Мужчина навалился на Ханну, и она зажмурилась, задыхаясь от его
вони. Хотя бы не видеть его, думать, что всё это снится…
– Хлебушка! – запах каши стал нестерпимым, перебивая ароматы
немытого мужского тела и запах из его рта.
– Заткнись! – рявкнул на старуху стражник и… кубарем скатился с
Ханны.
Она открыла глаза и непонимающе уставилась совсем в другое лицо
– длинное, носатое. Над нею стоял начальник стражи.
Он почему-то всё ещё не сменился, и непонятно было: что ему за
дело до подчинённого, решившего вот так весело позабавиться?
Ведь не пожалел же узницу. Вон какое лицо: недовольное,
злое.
– Это чего?.. Это… – губастый стражник, морщась от боли, пытался
натянуть штаны.
Он путался в ремне и в словах – разгорячённый, багровый. Тоже не
понимал, почему вдруг получил пинка от начальства по самому
святому.
– Бургомистр велел присмотреть за девкой! – мрачно пояснил
начальник стражи. – Он идёт сюда с ведьмой. С самой страшной,
которая глава городского ковена. Так что… уматывай поживее! А ты… –
Он посмотрел на Ханну. – Вставай! Разлеглась тут, как уличная!
Женщина замешкалась, пытаясь одёрнуть юбку. Начальник стражи
схватил её за запястье руки, что судорожно сжимала зеркальце,
дёрнул вверх и по привычке выкрутил кисть, освобождая блестящую
вещицу.
– А это ещё чего у тебя?
Ханна так и обмерла.
Заклятие не было составлено специально под Александэра.
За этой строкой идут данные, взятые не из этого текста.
theorem witness_PeerRecordsAge :
    let p := { mate 14 with age := 31 }
    let q := { mate 14 with age := 82, isFresh := false }
    (Live (withPeers [p] live) ∧ findPeer 14 [p] = some p ∧ p.isFresh = true ∧ 3 * 2 ^ p.exponent ≤ p.age * 100)
      ∧ (findPeer 14 [q] = some q ∧ 8 * 2 ^ q.exponent ≤ q.age * 100) := by
  unfold Live; decide +kernel

/-! ### Axes and stow -/

theorem witness_ControlIntervalSamples :
    Live reading45 ∧ ¬reading45.env.setup.statusD = .unread ∧ ¬reading45.core.stow.park = .parked
      ∧ encoderAngle reading45.env .el .silent = none
      ∧ (encoderAngle reading45.env .el (.angle 45200001) = some 45200001
          ∧ withinJump reading45.env .el (getAxis reading45.core .el) 45200001 = false)
      ∧ (encoderAngle reading45.env .el (.angle 45200000) = some 45200000
          ∧ withinJump reading45.env .el (getAxis reading45.core .el) 45200000 = true
          ∧ (getAxis reading45.core .el).encoderFault = false) := by
  unfold Live; decide +kernel

/-- What the sampling and the reads of a control interval leave. -/
def readBy (x : Samples) (s : State) : State := readEncoders x (sampleAll x (advance (toIntervalEnd s.env.now) s))

/-- The state in the window of a feedback proof, with n samples made. -/
def inWindowAt (n : Nat) : State :=
  withCore (fun k => { k with cond := { k.cond with proof := some { startFeedbackProof with sample := n } } }) live

theorem witness_ControlIntervalSamples_stored :
    (∀ s ∈ [live, inWindowAt 0, inWindowAt 1, parkIn .parked stowed], Live s)
      ∧ isOddSample live.core.cond.proof = false ∧ isOddSample (inWindowAt 0).core.cond.proof = false
      ∧ isOddSample (inWindowAt 1).core.cond.proof = true ∧ isOddSample (inWindowAt 19).core.cond.proof = true
      ∧ isOddSample (inWindowAt 21).core.cond.proof = false
      ∧ (live.env.setup.secA = some identity ∧ heaterRuns live.env = true)
      ∧ (let s := withParams (fun p => { p with secA := none, statusD := .unread }) live
         s.env.setup.secA = none ∧ heaterRuns s.env = false)
      ∧ (parkIn .parked stowed).core.stow.park = .parked ∧ ¬live.core.stow.park = .parked := by
  unfold Live; decide +kernel

theorem witness_ControlIntervalSamples_moved :
    let good (x : Samples) (s : State) : Prop := ∀ j ∈ [Axis.az, .el],
      ((encoderAngle s.env j (sampleOf x j).encoder).filter (withinJump s.env j (getAxis s.core j))).isSome = true
    let claimed (s : State) : State := withClaim (fun c => { c with state := .active }) s
    (Live slewing ∧ slewing.core.stow.park = .run ∧ slewing.env.setup.encodersRead = true
        ∧ slewing.core.axes.az.state = .active ∧ good (sampled 0) slewing
        ∧ axesRun (readBy (sampled 0) slewing).env (readBy (sampled 0) slewing).core = true)
      ∧ (claimed slewing).core.fee.claim.state = .active ∧ (claimed live).core.fee.claim.state = .active
      ∧ (let s := stowIn .demanded stowed
         s.env.setup.configured = true ∧ s.core.stow.state = .demanded ∧ good (sampled 90000000) s
           ∧ arrived (after (.controlInterval (sampled 90000000)) s).core = true)
      ∧ (let s := stowIn .moving live
         s.core.stow.state = .moving ∧ good (sampled 0) s
           ∧ arrived (after (.controlInterval (sampled 0)) s).core = false) := by
  unfold Live; decide +kernel

/-- The first row of the slew example's table, through the command; the claim that no axis needs ends. -/
theorem test_control_interval_moves :
    let t := after (.controlInterval (sampled 0)) slewing
    let u := after (.controlInterval (sampled 0)) (withClaim (fun c => { c with state := .active }) live)
    motionOf t = (20000, 200, 0) ∧ t.env.now = 10 ∧ u.core.fee.claim.state = .none := by decide +kernel

theorem witness_AxisFaultCauses :
    let s := withAxis .el
      (fun r => { r with state := .unbraking, followTimer := 500, brakeTimer := some 2000, mismatchTimer := 500 }) live
    Live s ∧ ¬(getAxis s.core .el).state = .fault ∧ 500 ≤ (getAxis s.core .el).followTimer
      ∧ brakeExpired (getAxis s.core .el) = true ∧ 500 ≤ (getAxis s.core .el).mismatchTimer := by
  unfold Live; decide +kernel

theorem witness_AmplifierFaultStopsMovingAxes :
    Live moving ∧ ¬moving.core.stow.park = .parked ∧ (getAxis live.core .az).state = .braked
      ∧ Live (parkIn .parked moving) ∧ (parkIn .parked moving).core.stow.park = .parked := by
  unfold Live; decide +kernel

theorem witness_AxisEventsComplete :
    let u := withAxis .az (fun r => { r with state := .unbraking, brakeTimer := some 1999 }) live
    let g := withAxis .el (fun r => { r with brakeTimer := some 999, releasePending := false }) moving
    let h := withAxis .az (fun r => { r with idleTimer := some 120000 }) moving
    let f := withAxis .el (fun r => { r with encoderFault := true, recovery := 10 }) live
    (Live u ∧ (getAxis u.core .az).state = .unbraking ∧ brakeExpired (getAxis u.core .az) = false)
      ∧ ((getAxis g.core .el).state = .stopping ∧ (getAxis g.core .el).engaging = true
          ∧ brakeExpired (getAxis g.core .el) = false ∧ (getAxis g.core .el).releasePending = false)
      ∧ (let p := withAxis .el (fun r => { r with brakeTimer := some 999 }) moving
        let l := withList [heldLock .drive (.key 0)] p
        (getAxis p.core .el).releasePending = true ∧ brakeExpired (getAxis p.core .el) = false
          ∧ releaseProhibited p.env p.core = false ∧ p.env.inputs.ampFault = false ∧ Live l
          ∧ releaseProhibited l.env l.core = true ∧ (getAxis l.core .el).releasePending = true)
      ∧ ((getAxis h.core .az).state = .active
          ∧ expired (getAxis h.core .az).idleTimer (h.env.setup.secB.idleBrake * 1000) = true)
      ∧ ((getAxis f.core .el).encoderFault = true ∧ 10 ≤ (getAxis f.core .el).recovery)
      ∧ 1000 ≤ { live.core.axes with onSourceTimer := 1000 }.onSourceTimer := by
  unfold Live; decide +kernel

theorem witness_PinInputIsTaken :
    let r := stowIn .releasing (withSampled
      (fun n => { n with pinEngaged := ⟨true, false, 50, some false⟩, pinRetracted := ⟨true, true, 50, none⟩ }) pinning)
    (Live pinning ∧ 50 ≤ (pinFilter pinning.env.inputs .engaged).held ∧ pinning.env.setup.configured = true
        ∧ pinning.core.stow.state = .pinning ∧ pinEngaged (after (.pinInputTaken .engaged) pinning).env = true
        ∧ pinRetracted (after (.pinInputTaken .engaged) pinning).env = false ∧ inWindow pinning.core = true)
      ∧ (50 ≤ (pinFilter r.env.inputs .retracted).held ∧ r.core.stow.state = .releasing
          ∧ pinRetracted (after (.pinInputTaken .retracted) r).env = true
          ∧ pinEngaged (after (.pinInputTaken .retracted) r).env = false)
      ∧ (50 ≤ (pinFilter ready.env.inputs .retracted).held ∧ ready.env.setup.configured = false)
      ∧ (let away (s : State) : State := withAxis .el (fun r => { r with reading := some 80000000 }) s
        let both (st : StowState) : State := stowIn st 
          (withSampled (fun n => { n with pinRetracted := ⟨true, true, 0, some true⟩ }) pinning)
        let out (s : State) : State := withSampled (fun n => { n with pinEngaged := ⟨true, false, 50, some true⟩ }) s
        [after (.pinInputTaken .engaged) (away pinning), after (.pinInputTaken .engaged) (both .pinning),
            after (.pinInputTaken .engaged) (away stowed), after (.pinInputTaken .engaged) (both .releasing),
            after (.pinInputTaken .engaged) (out stowed),
            after (.pinInputTaken .engaged) (out (withList [heldLock .drive (.key 0)] stowed))].map
            (fun t => t.core.stow.state) = [.failed, .failed, .failed, .failed, .pinning, .blocked]) := by
  unfold Live; decide +kernel

theorem witness_StowTimersRunOut :
    (Live pinning ∧ pinning.core.stow.state = .pinning
        ∧ expired pinning.core.stow.pinTimer (pinning.env.setup.secB.pinLimit * 1000) = true
        ∧ pinDefined pinning.env pinning.core = false)
      ∧ expired (some 1200000) (live.env.setup.secC.releaseHold * 60000) = true := by
  unfold Live; decide +kernel

theorem witness_WakeSettleEnds :
    let s := withStow (fun u => { u with park := .waking, settleTimer := some 3000, pendingRelease := true, causes := noCauses })
      stowed
    Live s ∧ s.core.stow.park = .waking ∧ expired s.core.stow.settleTimer s.env.setup.secB.wakeSettle = true
      ∧ s.core.stow.state = .stowed ∧ s.env.inputs.ampFault = false := by
  unfold Live; decide +kernel

/-! ### Wind, feeder, lockouts, heater -/

def inBin : State := withWind (fun w => { w with binClock := some 250 }) live

theorem witness_PulsesAndGrace :
    (Live inBin ∧ inBin.env.wind.binClock.isSome = true ∧ inBin.env.wind.proof = none)
      ∧ (withWind (fun w => { w with proof := some (shadows 0 0) }) inBin).env.wind.proof.isSome = true
      ∧ expired (withWind (fun w => { w with grace := some 5048 }) live).env.wind.grace (graceMs live.env) = true := by
  unfold Live; decide +kernel

def stalling : State :=
  withPeers [{ mate 16 with relWind := true, vote := .calm, gust := 50 }] (withWind (fun w => { w with stall := 719 }) inBin)

def proving (n : Nat) : State :=
  withParams (fun p => { p with secC := gusty }) (withWind (fun w => { w with proof := some (shadows 15 n) }) inBin)

theorem witness_BinEndFormsGustAndMean :
    (Live elevenBins ∧ elevenBins.env.wind.binClock.isSome = true ∧ gustFalls elevenBins.env.wind = true
        ∧ (pushRing 12 elevenBins.env.wind.ring 0).length = 12)
      ∧ (blockFalls { inBin.env.wind with blockBins := 59 } = true ∧ stallFalls stalling = true
          ∧ verdictFalls 15 (proving 15) = true)
      ∧ ¬(pushRing 12 inBin.env.wind.ring 0).length = 12 ∧ ¬inBin.env.wind.blockBins = 59 := by
  unfold Live; decide +kernel

theorem witness_BinEndHandsOn :
    (Live inBin ∧ inBin.env.wind.binClock.isSome = true) ∧ (Live stalling ∧ stallFalls stalling = true)
      ∧ (Live (proving 15) ∧ verdictNow (proving 15).env.setup.secC 15 (proving 15).env.wind = some false)
      ∧ verdictNow gusty 0 { inBin.env.wind with proof := some (shadows 0 7) } = some true := by
  unfold Live; decide +kernel

theorem witness_WaitingClaimIsAdmitted :
    let s := waiting 100
    let w := withClaim (fun c => { c with kind := .stow, waitAge := 50 }) (waiting 99)
    (Live s ∧ hasBudget s.env = true ∧ s.core.fee.claim.state = .waiting ∧ claimSettled s.env s.core.fee.claim = true
        ∧ s.core.fee.claim.settled = false ∧ mayAdmit s.env s.core = true)
      ∧ (expired { s.core.fee with fill := some 5048 }.fill (graceMs s.env) = true
          ∧ mayAdmit s.env { s.core with fee := { s.core.fee with fill := none } } = true)
      ∧ (w.core.fee.claim.kind = .stow ∧ min 255 (w.env.setup.secC.stowWait * 10) ≤ w.core.fee.claim.waitAge
          ∧ setActive w.core = true ∧ mayAdmit w.env w.core = false)
      ∧ (stowIn .demanded w).core.stow.state = .demanded
      ∧ (let n := waiting 99
        Live n ∧ mayAdmit n.env n.core = false ∧ mustForce n.env n.core = false
          ∧ mayAdmit n.env { n.core with fee := { n.core.fee with fill := none } } = false
          ∧ expired (some 5048) (graceMs n.env) = true) := by
  unfold Live; decide +kernel

theorem witness_KeyDecidesItsRecord :
    let s := withSampled (fun n => { n with keys := ⟨⟨true, true, 50, none⟩, ⟨true, false, 50, none⟩, n.keys.z3, n.keys.z4⟩ }) live
    Live s ∧ s.env.setup.secA = some identity ∧ 50 ≤ (fourGet s.env.inputs.keys 0).held
      ∧ (fourGet s.env.inputs.keys 0).level = true ∧ 50 ≤ (fourGet s.env.inputs.keys 1).held
      ∧ (fourGet s.env.inputs.keys 1).level = false ∧ s.env.list.find? (fun l => l.origin = .key 0) = none
      ∧ [heldLock .drive (.key 0)].find? (fun l => l.origin = .key 0) = some (heldLock .drive (.key 0))
      ∧ [heldLock .area (.key 0)].find? (fun l => l.origin = .key 0) = some (heldLock .area (.key 0))
      ∧ (fourGet identity.keys 0).kind = .drive
      ∧ ((orderCarried (.unlock (order [2]))).isSome = true
        ∧ heldLock .drive (.key 0) ∈ (withList [heldLock .drive (.key 0)] live).env.list) := by
  unfold Live; decide +kernel

theorem witness_RecordWriteEnds :
    let s := { live with store := { emptyStore with writing := some (.system, 2) } }
    let r := { live with store := { emptyStore with writing := some (.system, 2), queue := [.system, .key 1] } }
    (Live s ∧ s.store.writing = some (.system, 2) ∧ 2 ≤ 2 ∧ s.store.queue = [])
      ∧ (Live r ∧ r.store.queue = Ident.system :: [.key 1] ∧ Ident.system ∈ r.store.queue) := by
  unfold Live; decide +kernel

theorem witness_PollRoundReadsSensors :
    Live live ∧ heaterRuns live.env = true ∧ fitted live.env 0 = true
      ∧ (-550 ≤ (-550 : Int) ∧ (850 : Int) ≤ 850)
      ∧ (∀ v, some (-551) = some v → v < -550 ∨ 850 < v) ∧ (∀ v, some 851 = some v → v < -550 ∨ 850 < v)
      ∧ (∀ v, (none : Option Int) = some v → v < -550 ∨ 850 < v)
      ∧ fitted (withParams (fun p => { p with secD := { p.secD with power := ⟨0, 300, 300, 300⟩ } }) live).env 0 = false := by
  refine ⟨rfl, by decide +kernel, by decide +kernel, by decide, ?_, ?_, ?_, by decide +kernel⟩
  · intro v h; cases h; decide
  · intro v h; cases h; decide
  · intro v h; cases h

theorem witness_HeaterFaultsHoldZonesOff :
    let s := withZone 2 (fun z => { z with fails := 3, mismatch := 500, cycle := 1, on := true })
      (withCore (fun k => { k with heat := { k.heat with ambientFails := 3 } }) live)
    Live s ∧ fitted s.env 2 = true ∧ 3 ≤ (fourGet s.core.heat.zones 2).fails ∧ 3 ≤ s.core.heat.ambientFails
      ∧ 500 ≤ (fourGet s.core.heat.zones 2).mismatch ∧ 0 < (fourGet s.core.heat.zones 2).cycle
      ∧ (let u := withCore (fun k => { k with heat := { k.heat with ambientFails := 3 } })
          (withParams (fun p => { p with secD := { p.secD with power := ⟨0, 0, 0, 0⟩ } }) live)
         Live u ∧ 3 ≤ u.core.heat.ambientFails ∧ ∀ z ∈ allFour, fitted u.env z = false) := by
  unfold Live; decide +kernel

theorem witness_HeaterTimersAndCycles :
    let s := withSampled (fun n => { n with wetLevel := true, wetHeld := 2000 })
      (withCore (fun k => { k with heat := { k.heat with memory := some 3600000 } })
        (withZone 3 (fun z => { z with cycle := 150, on := true, phase := 3000 }) live))
    Live s ∧ heaterRuns s.env = true ∧ 2000 ≤ s.env.inputs.wetHeld ∧ ¬s.env.inputs.wetLevel = s.core.heat.wet
      ∧ expired s.core.heat.memory (s.env.setup.secD.wetMemory * 60000) = true ∧ fitted s.env 3 = true
      ∧ onTimeOver s.env (fourGet s.core.heat.zones 3) = true
      ∧ (fourGet s.core.heat.zones 3).untilFirst = none ∧ ¬{ startZone with untilFirst := some 0 }.untilFirst = none := by
  unfold Live; decide +kernel

theorem witness_FeedbackVerdictFalls :
    let p := { startFeedbackProof with sample := 20 }
    let s := withCore (fun k => { k with cond := { k.cond with proof := some p } }) live
    Live s ∧ s.core.cond.proof = some p ∧ 20 ≤ p.sample ∧ proofFails s.env p = true
      ∧ proofFails s.env { p with proven := 0x3FF, failed := 0 } = false := by
  unfold Live; decide +kernel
У неё не
имелось ни портрета его, ни вещей, чтобы показать адскому магу. И
тот сотворил ловушку под злую натуру, бросившую родное существо… в
ад.
Но ведь тюрьма – тоже ад, только устроенный людьми!
– Хлебушка… – заныла голодная старуха. – Хлебушка!..
Начальник стражи всё ещё делал вид, что не замечает «нищенку» –
родную мать, брошенную им в тюремный подвал подыхать с голоду.
Он с любопытством покосился на Ханну, побледневшую от страха,
повертел зеркальце, не понимая, что же в нём за угроза.
Зеркальце в его руках заблестело, прояснилось, стало как
новенькое.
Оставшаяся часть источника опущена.